Convergence of the Gibbs Sampler

Statement

Under mild regularity conditions, the Gibbs sampler is ergodic: starting from any initial state $x^{(0)}$ , the distribution of $x^{(t)}$ converges to $\pi$ in total variation:

$\lim_{t \to \infty} \|P^t(x^{(0)}, \cdot) - \pi(\cdot)\|_{\text{TV}} = 0$

For random scan, the chain satisfies detailed balance with respect to $\pi$ . For systematic scan, the chain satisfies the weaker condition of $\pi$ -invariance (but not necessarily detailed balance).

Intuition

Each Gibbs update preserves $\pi$ as the stationary distribution (since it is a valid MH step). As long as the chain can reach any state, guaranteed when the support is connected and the full conditionals have positive density, the chain converges. Random scan gives reversibility automatically; systematic scan gives faster practical convergence but sacrifices reversibility.

Proof Sketch

For random scan: the transition kernel is a mixture of MH kernels, each satisfying detailed balance, so the mixture does too. Irreducibility follows from the positivity of full conditionals on the support.
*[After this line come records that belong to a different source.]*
/-- A PD engine beside its TCP registers. -/
structure PdSt where
  /-- messages the last event made it send, in order (the model's own record of the output) -/
  out : List PdOut
  /-- the message that awaits GoodCRC, and how often it has been sent again (R232) -/
  flight : Option PdOut
  resends : Nat
  /-- the messages of the same event that follow the one in flight -/
  queued : List PdOut
  want : PdWant
  /-- message IDs on SOP and SOP′ (R256) -/
  idSop : BitVec 3
  idPrime : BitVec 3
  /-- a partner has answered PD since the attach -/
  partnerPd : Bool
  /-- the partner's first message has settled the revision (R232) -/
  revKnown : Bool
  capsSent : Nat
  /-- the PDOs of the last offer, positions 1 upward -/
  offer : List Word
  /-- a changed offer waits to be sent, at once or after the merge time (R239) -/
  offerDue : Bool
  offerNow : Bool
  /-- new capabilities are due after a CAP, whatever the list is (R239, R241) -/
  capDue : Bool
  /-- the SinkTxNG wait of R233 runs -/
  sinkTx : Bool
  /-- the Request being decided or granted after Wait: its RDO -/
  req : Option Word
  waitSent : Bool
  /-- leave of kind 1 has been granted and not yet used or reported -/
  raiseGranted : Bool
  /-- the contract being moved to: mV, 10 mA, type, position, RDO -/
  nextMv : Nat
  nextMa10 : Nat
  nextType : Fin 5
  nextPos : Fin 16
  nextRdo : Word
  /-- the APDO minimum in mV of that contract and of the one in force (R246) -/
  nextMin : Nat
  ppsMin : Nat
  /-- Accept has received its GoodCRC (R243) -/
  accepted : Bool
  /-- `TRANS_LIMIT` runs (R243) -/
  transRun : Bool
  /-- the voltage a PPS or AVS contract was requested at, while current limiting lowers the target (R246) -/
  ppsMv : Nat
  /-- a turn-on reservation is held (R253, R254) -/
  reserved : Bool
  /-- attempts made of PR_Swap, DR_Swap and the console mode -/
  prTries : Nat
  drTries : Nat
  modeTries : Nat
  /-- step of the console sequence: 0 none, 1 identity, 2 SVIDs, 3 modes, 4 enter; and the mode's object position -/
  modeStep : Fin 5
  modePos : Fin 8
  /-- the SVID that the entered console mode was entered under (R259) -/
  modeSvid : BitVec 16
  /-- the swap in progress was started by the part -/
  swapOwn : Bool
  /-- Accept has been seen or sent in the swap: its power phase (R251) -/
  swapPower : Bool
  frsMa : Nat
  frsSeen : Bool
  /-- the hard reset's power phase: 0 none, 1 before the switch opens, 2 discharging, 3 recovering -/
  hrPhase : Fin 4
  /-- a sink hard reset waits for VBUS, and VBUS has fallen since it began (R253) -/
  snkWaitVbus : Bool
  snkFell : Bool
  /-- capabilities were sent for a revocation and no Request has come (R249) -/
  revokeWait : Bool
  /-- an attempt of cable discovery is due (R248) -/
  cableRun : Bool
  /-- the record of the cable stands: its discovery has succeeded since VCONN came on or REDISCOVER ran (R248, R255) -/
  cableGood : Bool
  /-- VCONN_Swap is still to be sent after the port has become source (R255) -/
  vconnDue : Bool
  deriving DecidableEq, Repr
For systematic scan: the transition kernel is a composition (not mixture) of MH kernels. Each kernel preserves $\pi$ , so the composition does too. Detailed balance may fail, but $\pi$ -invariance plus irreducibility and aperiodicity suffice for convergence.

Why It Matters

This theorem ensures that Gibbs sampling produces valid samples from the target distribution, justifying its use in Bayesian computation. The distinction between random and systematic scan matters for theoretical analysis (e.g., proving CLTs for MCMC estimators) but rarely affects practice.

Failure Mode

Convergence can be extremely slow when variables are strongly correlated or when the posterior has multiple well-separated modes. In the latter case, the chain may get trapped in one mode for a very long time. Blocking (grouping correlated variables and updating them jointly) can help with correlations; tempering or other advanced methods are needed for multimodality.

report a correction →

Blocking for Correlated Variables

When variables $x_i$ and $x_j$ are highly correlated, updating them one at a time leads to slow mixing. Blocking (or collapsed Gibbs) groups correlated variables together and samples them jointly:

Instead of updating $x_1 \mid x_2, x_3$ then $x_2 \mid x_1, x_3$ , update $(x_1, x_2) \mid x_3$ as a block. This requires sampling from the joint conditional $\pi(x_1, x_2 \mid x_3)$ , which may itself require specialized methods, but the resulting chain mixes much faster when $x_1$ and $x_2$ are correlated.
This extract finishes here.